The Terazawa Brush Seisakusho was founded around the time of the Tokyo Olympics, in 1964. The starting point for this was his father, who passed away six years earlier, founding a company in Tsukiji, Chuo-Ku, after training at Kyoritsu Brush in Tsukishima.
Following that, they moved to Kameido, where Kazuhisa was raised.

Kazuhisa-san and his wife embarked on this path some 26 years ago. The trigger for this was getting married and having children.

“When I first joined, I fought with my father all of the time. From a young age, I watched my father work, but was not taught much about the work at all”, Kazuhisa-san explains.

80% of orders are for industrial use. As there are company secrets, they are not told about their use.

Metal parts before planting hairs.

If you move your eyes to the work bench, you will see a pile of round metal. It seems that hairs will be planted in this.

What is this…?

If we ask Kazuhisa-san, “We know it is for industrial use, but we have no idea what they are using it for. We make new ones, send them, and re-plant ones that come back. They always come back greasy, but… we don’t know what they are using it for. We use normal screws and nails to secure the hairs, but for this one, we were told not to use metal. It seems that doing so might cause an explosion. I wonder why. Here, we are using shamisen (silk thread)”, explains Kazuhisa.

Deck brush. It seems that after this a 4m handle will be attached.

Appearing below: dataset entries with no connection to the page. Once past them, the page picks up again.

-- ==== Sys2Proof/Tests/Slice0.lean ====
section
/-! SUPPORT. The model's own tests, each one step or one word, with results taken from 30_encoding.md and
95_test_vectors.md, and for every obligation with hypotheses a witness that meets them. -/

namespace Sys2Proof.Machine.Tests

/-! States, all of the build of `State.reset` (N = 3, R = 2, M = 120), and readers of them. -/

/-- Busy (transferring), no element moved. -/
def flying : State := armFrame State.reset
/-- Busy (transferring), one element left. -/
def lastElement : State := { flying with dmaPtr := 119, dmaCnt := 1 }
/-- Busy (completion pending). -/
def pending : State := transferElement lastElement
/-- Busy (faulted). -/
def faulted : State := dmaError flying

/-- The next state an outcome holds, if any. -/
def nextOf : Host.Outcome State Fault Refusal → Option State
  | .next t => some t
  | .fault _ => none
  | .refused _ => none

/-- The response word after issuing a command word. -/
def respOf (w : Command) (s : State) : Option Word := (nextOf (takeEvent (.issue w) s)).map (·.resp)

/-- The 24 slots of a pixel, as bits: `some true` for CODE_1, `some false` for CODE_0. -/
def slotsOf (i : Nat) (s : State) : List (Option Bool) :=
  (List.range 24).map (fun j =>
    if readElem s (24 * i + j) = s.build.code1.setWidth 32 then some true
    else if readElem s (24 * i + j) = s.build.code0.setWidth 32 then some false else none)

/-- The bits `H` and `L` of 95_test_vectors.md. -/
def bitsOf (l : List Nat) : List (Option Bool) := l.map (fun b => some (b == 1))

/-! Decoding: words written out bit by bit from the layout of R81. -/

/-- R81: OP, RSV0, BRIGHT 50, INDEX 29, RSV1, RED 0x12, GREEN 0x34, BLUE 0x56. -/
theorem test_decode_set_pixel :
    decode 0b0001_0000_00110010_0000000000011101_00000000_00010010_00110100_01010110 =
      .command (.setPixel 29 50 0x12 0x34 0x56) := by decide

/-- L2-3: every operand at its largest. -/
theorem test_decode_set_pixel_full : decode 0x10FFFFFF00FFFFFF = .command (.setPixel 65535 255 255 255 255) := by decide

/-- R84, R85: OP 0x2 and sixty zeros. -/
theorem test_decode_submit_frame : decode (0b0010#4 ++ 0#60) = .command .submitFrame := by decide

/-- R84, R85: OP 0x3 and sixty zeros. -/
theorem test_decode_query_busy : decode (0b0011#4 ++ 0#60) = .command .queryBusy := by decide

/-- R56, R92: the word's bytes, least significant first. -/
theorem test_decode_bytes : decodeBytes [0xFF, 0x00, 0x00, 0x00, 0x02, 0x00, 0x64, 0x10] =
    .command (.setPixel 2 100 0x00 0x00 0xFF) := by decide

/-- R91: a command is exactly 64 bits. -/
theorem test_decode_bytes_length : decodeBytes [0, 0, 0, 0, 0, 0, 0x20] = .illegal .wrongLength := by decide

/-! Ill-formed words and assembler commands (R87, R93; L2-3, L2-4): each check refuses one. -/

theorem smoke_op_zero : wordWellFormed 0x0000000000000000 = false := by decide
theorem smoke_op_four : wordWellFormed 0x4000000000000000 = false := by decide
theorem smoke_op_fifteen : wordWellFormed 0xF000000000000000 = false := by decide
theorem smoke_rsv0 : wordWellFormed 0x1164000000FF0000 = false := by decide
theorem smoke_rsv1 : wordWellFormed 0x1064000001FF0000 = false := by decide
theorem smoke_submit_bit_zero : wordWellFormed 0x2000000000000001 = false := by decide
theorem smoke_query_bit_59 : wordWellFormed 0x3800000000000000 = false := by decide
theorem smoke_asm_index : (AsmCommand.setPixel 65536 0 0).wellFormed = false := by decide
theorem smoke_asm_bright : (AsmCommand.setPixel 0 0 256).wellFormed = false := by decide
theorem smoke_asm_colour : (AsmCommand.setPixel 0 0x1000000 0).wellFormed = false := by decide
theorem smoke_well_formed : wordWellFormed 0x1064000300FF0000 = true ∧ wordWellFormed 0x2000000000000000 = true ∧
    wordWellFormed 0x3000000000000000 = true ∧ (AsmCommand.setPixel 65535 0xFFFFFF 255).wellFormed = true := by decide

/-! The commands (L1, L2-2, L2-5, L2-7). -/

/-- L2-2: `SET_PIXEL 0, #123456, 50` at word 0x1A092B. -/
theorem test_set_pixel_slots : (nextOf (exec (.setPixel 0 50 0x12 0x34 0x56) State.reset)).map (slotsOf 0) =
    some (bitsOf [0,0,0,1,1,0,1,0, 0,0,0,0,1,0,0,1, 0,0,1,0,1,0,1,1]) := by decide +kernel

/-- L2-10: `SET_PIXEL 2, #FFFFFF, 100` fills slots 48 to 71, and slot 72 stays 0. -/
theorem test_set_pixel_last : (nextOf (exec (.setPixel 2 100 255 255 255) State.reset)).map
    (fun t => (slotsOf 2 t, readElem t 72)) = some (bitsOf (List.replicate 24 1), 0) := by decide +kernel

/-- R140's example, from the reset state. -/
theorem test_submit_frame : (nextOf (exec .submitFrame State.reset)).map
    (fun t => (t.resp, t.dmaPtr, t.dmaCnt, t.dmaEn, t.tmrEn, t.busy)) = some (0x100, 0, 120, true, true, true) := by decide

/-- L1-6: a second SUBMIT_FRAME after 5 UPDATEs is refused and does not re-arm. -/
theorem test_submit_frame_busy : (nextOf (exec .submitFrame { flying with dmaPtr := 5, dmaCnt := 115 })).map
    (fun t => (t.resp, t.dmaPtr, t.dmaCnt)) = some (0x102, 5, 115) := by decide

/-- L2-5: QUERY_BUSY idle, transferring, completion pending and faulted. -/
theorem test_query_busy : [State.reset, flying, pending, faulted].map (respOf 0x3000000000000000) =
    [some 0x000, some 0x100, some 0x100, some 0x300] := by decide +kernel

/-- L2-5, L2-4: the error priority. -/
theorem test_status_priority : [respOf 0x1065000300FF0000 flying, respOf 0x1065000000FF0000 flying,
    respOf 0x1064000000FF0000 flying, respOf 0x5000000000000000 flying, respOf 0x1064000300FF0000 State.reset,
    respOf 0x0000000000000000 State.reset, respOf 0x1064000500FF0000 faulted] =
    [some 0x101, some 0x101, some 0x102, some 0x103, some 0x001, some 0x003, some 0x301] := by decide +kernel

/-! The hardware's steps (L2-7 to L2-9). -/

/-- R146's example: the first UPDATE of a frame. -/
theorem test_update_first : (nextOf (takeEvent .update flying)).map
    (fun t => (t.ccr, t.dmaPtr, t.dmaCnt, t.wave, t.tcPending)) =
    some (State.reset.build.code0, 1, 119, [.value State.reset.build.code0], false) := by decide +kernel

“This is a deck brush, but the handle section is 4 meters long. I wonder why”, he says. If you look carefully, the hair section is in waves. I have no idea what the 4 meters of the handle would be used for. At the design stage, they give you information up to a certain stage, but after that, it is a company secret.

Various brushes created at the Terazawa Brush Seisakusho.

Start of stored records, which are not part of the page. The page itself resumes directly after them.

-- ==== Sys2Proof/Machine/RegisterMap.lean ====
section
/-! DEFINITION. The register space as the platform and the host see it: the map by offset (spec/20_memory.md R51, R55), its
bytes for a little-endian host (R54), the address window at BASE (R50), and the configurations a model admits
(spec/00_scope.md R10, R11). -/

namespace Sys2Proof.Machine

/-- `MemRead(a, 2)` by the table of R51: bit 0 of the offset is ignored (R52), reserved offsets read 0 (R55). -/
def State.regRead (s : State) (a : Offset) : BusData :=
  let o := 2 * (a.toNat / 2)
  if o = 0x00 then 0
  else if o = 0x02 then s.statusWord
  else if o = 0x04 then s.fillWord
  else if o = 0x06 then s.errWord
  else if o = 0x08 then s.calofsWord
  else if o < 0x40 then 0
  else if o < 0x80 then s.readWin (Fin.ofNat 32 ((o - 0x40) / 2))
  else if o < 0xC0 then
    if (o - 0x80) % 4 = 0 then s.binLo (Fin.ofNat 16 ((o - 0x80) / 4))
    else s.binHi (Fin.ofNat 16 ((o - 0x82) / 4))
  else if o < 0xE0 then s.bincWord (Fin.ofNat 16 ((o - 0xC0) / 2))
  else 0

/-- The byte a little-endian host sees at an offset: the low byte of a register at its even address (R54). The
little-endian host is PRESUMED by the spec (K1), log entry 12. -/
def State.regByte (s : State) (a : Offset) : BitVec 8 :=
  if a.toNat % 2 = 0 then (s.regRead a).extractLsb' 0 8 else (s.regRead a).extractLsb' 8 8

/-- The offset of a host address inside the block: addresses outside [BASE, BASE + 0xFF] do not reach it (R50). -/
def hostOffset (p : Params) (a : Nat) : Option Offset :=
  if p.base ≤ a ∧ a ≤ p.base + 0xFF then some (BitVec.ofNat 8 (a - p.base)) else none

/-- The descriptor of a 16-bit host access at a host address, where the address reaches the block (R50, R71). The data of
a read is written 0. -/
def hostAccess (p : Params) (write : Bool) (a : Nat) (d : BusData) : Option BusWord :=
  (hostOffset p a).map fun o => busDescriptor write o (if write then d else 0)

/-- Every entry lies in the range of a 16-bit two's-complement integer. -/
def fits16 (v : Int) : Bool := decide (-32768 ≤ v) && decide (v ≤ 32767)

/-- A configuration from integers, refused outside the ranges of R10 (R11): CAL_OFFSET, the 32 entries of SINE_TABLE,
SCALE_DIV and BASE. -/
def configure (cal : Int) (table : Vector Int 32) (div : Int) (base : Nat) : Option Params :=
  if (0 ≤ cal ∧ cal ≤ 1023) ∧ table.all fits16 = true ∧ (1 ≤ div ∧ div ≤ 2147483647) then
    some
      { calOffset := BitVec.ofInt 10 cal
        sineTable := table.map (BitVec.ofInt 16)
        scaleDivPred := Fin.ofNat 2147483647 (div.toNat - 1)
        base := base }
  else none

end Sys2Proof.Machine
end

Brush hairs. There are a wide variety used from animal hair to metal hair.

Additionally, there are large brushes the size of a manhole and giant brushes more than 2m in size. The brush material includes stainless steel, iron, phosphor bronze, horsehair, raccoon hair, goat hair, and weasel hair.

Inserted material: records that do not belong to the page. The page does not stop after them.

/-- R78: the window index is A[5:1], so that the offset is 0x40 + 2i; the bin index is A[5:2] at 0x80 + 4u and 0x82 + 4u and
A[4:1] at 0xC0 + 2u; the command code is D[3:0]; the raw reading is V, unsigned. -/
def Obligations.OperandsAreAssembled : Prop :=
  (∀ (w : BusWord) (i : Fin 32), decodeBus w = .ok (.rdWin i) →
    i.val = (w.extractLsb' 17 5).toNat ∧ 2 * ((w.extractLsb' 16 8).toNat / 2) = 0x40 + 2 * i.val) ∧
  (∀ (w : BusWord) (u : Fin 16), decodeBus w = .ok (.rdBinlo u) →
    u.val = (w.extractLsb' 18 4).toNat ∧ 2 * ((w.extractLsb' 16 8).toNat / 2) = 0x80 + 4 * u.val) ∧
  (∀ (w : BusWord) (u : Fin 16), decodeBus w = .ok (.rdBinhi u) →
    u.val = (w.extractLsb' 18 4).toNat ∧ 2 * ((w.extractLsb' 16 8).toNat / 2) = 0x82 + 4 * u.val) ∧
  (∀ (w : BusWord) (u : Fin 16), decodeBus w = .ok (.rdBinc u) →
    u.val = (w.extractLsb' 17 4).toNat ∧ 2 * ((w.extractLsb' 16 8).toNat / 2) = 0xC0 + 2 * u.val) ∧
  (∀ w : BusWord, decodeBus w = .ok .cmdNop → w.toNat % 16 = 0) ∧
  (∀ w : BusWord, decodeBus w = .ok .cmdArm → w.toNat % 16 = 1) ∧
  (∀ w : BusWord, decodeBus w = .ok .cmdStart → w.toNat % 16 = 2) ∧
  (∀ w : BusWord, decodeBus w = .ok .cmdClrerr → w.toNat % 16 = 3) ∧
  (∀ (v : EvtWord) (raw : RawReading), .convDone raw ∈ decodeEvt v → raw.toNat = v.toNat % 1024)

/-- Encoding what a descriptor decodes to gives back the descriptor with the bits of `busCareMask` kept and the others 0: D of
every read is dropped, and A[0] of every access but WR_OTHER and RD_RSVD. Those two keep the whole offset, A[0] included,
although their effect does not depend on it (R52): the model's choice, log entry 10. -/
def Obligations.EncodeGivesBackEveryBitThatMatters : Prop :=
  ∀ (w : BusWord) (i : Instr), decodeBus w = .ok i → encode i = .bus (w &&& busCareMask i)

/-- The lines of a script and the fixed pseudo-operations stand for the operations R79 to R81 name: `wr a, d` is the command
of d at offsets 0x00 and 0x01 and the write of d at a elsewhere, `rd a` the read of a, which returns the register there,
and `evt v` the operations of v in their order. -/
def Obligations.ScriptLinesStandForOperations : Prop :=
  decode (Line.encoding .reset) = .ok [.reset] ∧ decode (Line.encoding .tick) = .ok [.tick] ∧
  decode (Line.encoding .xdone) = .ok [.xformDone] ∧
  (∀ raw, decode (Line.encoding (.conv raw)) = .ok [.convDone raw]) ∧
  (∀ v, decode (Line.encoding (.evt v)) = .ok (decodeEvt v)) ∧
  (∀ a d, decode (Line.encoding (.wr a d)) = .ok [if a.toNat < 2 then decodeCommand d else .wrOther a d]) ∧
  (∀ a, decode (Line.encoding (.rd a)) = .ok [decodeRead a] ∧ isRead (decodeRead a) = true ∧
    ∀ s : State, exec (decodeRead a) s = .next { s with convReq := false, readData := some (s.regRead a) }) ∧
  Pseudo.nop.lines.map (fun l => decode l.encoding) = [.ok [.cmdNop]] ∧
  Pseudo.arm.lines.map (fun l => decode l.encoding) = [.ok [.cmdArm]] ∧
  Pseudo.start.lines.map (fun l => decode l.encoding) = [.ok [.cmdStart]] ∧
  Pseudo.clrerr.lines.map (fun l => decode l.encoding) = [.ok [.cmdClrerr]] ∧
  (∀ raw, (Pseudo.sample raw).lines.map (fun l => decode l.encoding) = [.ok [.tick], .ok [.convDone raw]]) ∧
  (∀ u, (Pseudo.rdbin u).lines.map (fun l => decode l.encoding) = [.ok [.rdBinlo u], .ok [.rdBinhi u]]) ∧
  decode pollLine.encoding = .ok [.rdStatus]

However, in the case of most of the industrial brushes made in the Terazawa Brush Seisakusho, they do not know how they will be used.

Of these, Kazuhisa-san brings a 50cm metal brush and says “What do you think this is? I think most people have never seen this before.”

Brushes with metal hairs planted. What will you use this for?

We really had no idea.

“This is a brush used at a crematorium. It is used for collecting the bones, and so is made of stainless steel. When just heated, it will be hot, so if it was made of hair it would burn. We get orders for these about once every two years”, says Kazuhisa-san in a funny way. We laughed at the fact that they were making these as well.

Using a suede hand-planting brush helps the hand-planting work process

Suede hand-planted brush.

Hand-planted brushes are planted manually by the hands of the craftsman in a careful way, and depending on how it is handled, the brush can be used for life.

From among the brushes used in everyday life, we were shown the process for making the suede brush, at which the Terazawa Brush Seisakusho excel.

Firstly, marks are made on a wooden block, the size of which you could fit in your hand, and holes are made. At that point, phosphor bronze hairs are implanted, and these are connected together by pulling a wire. The quantity of hair is judged according to the feel of your hand.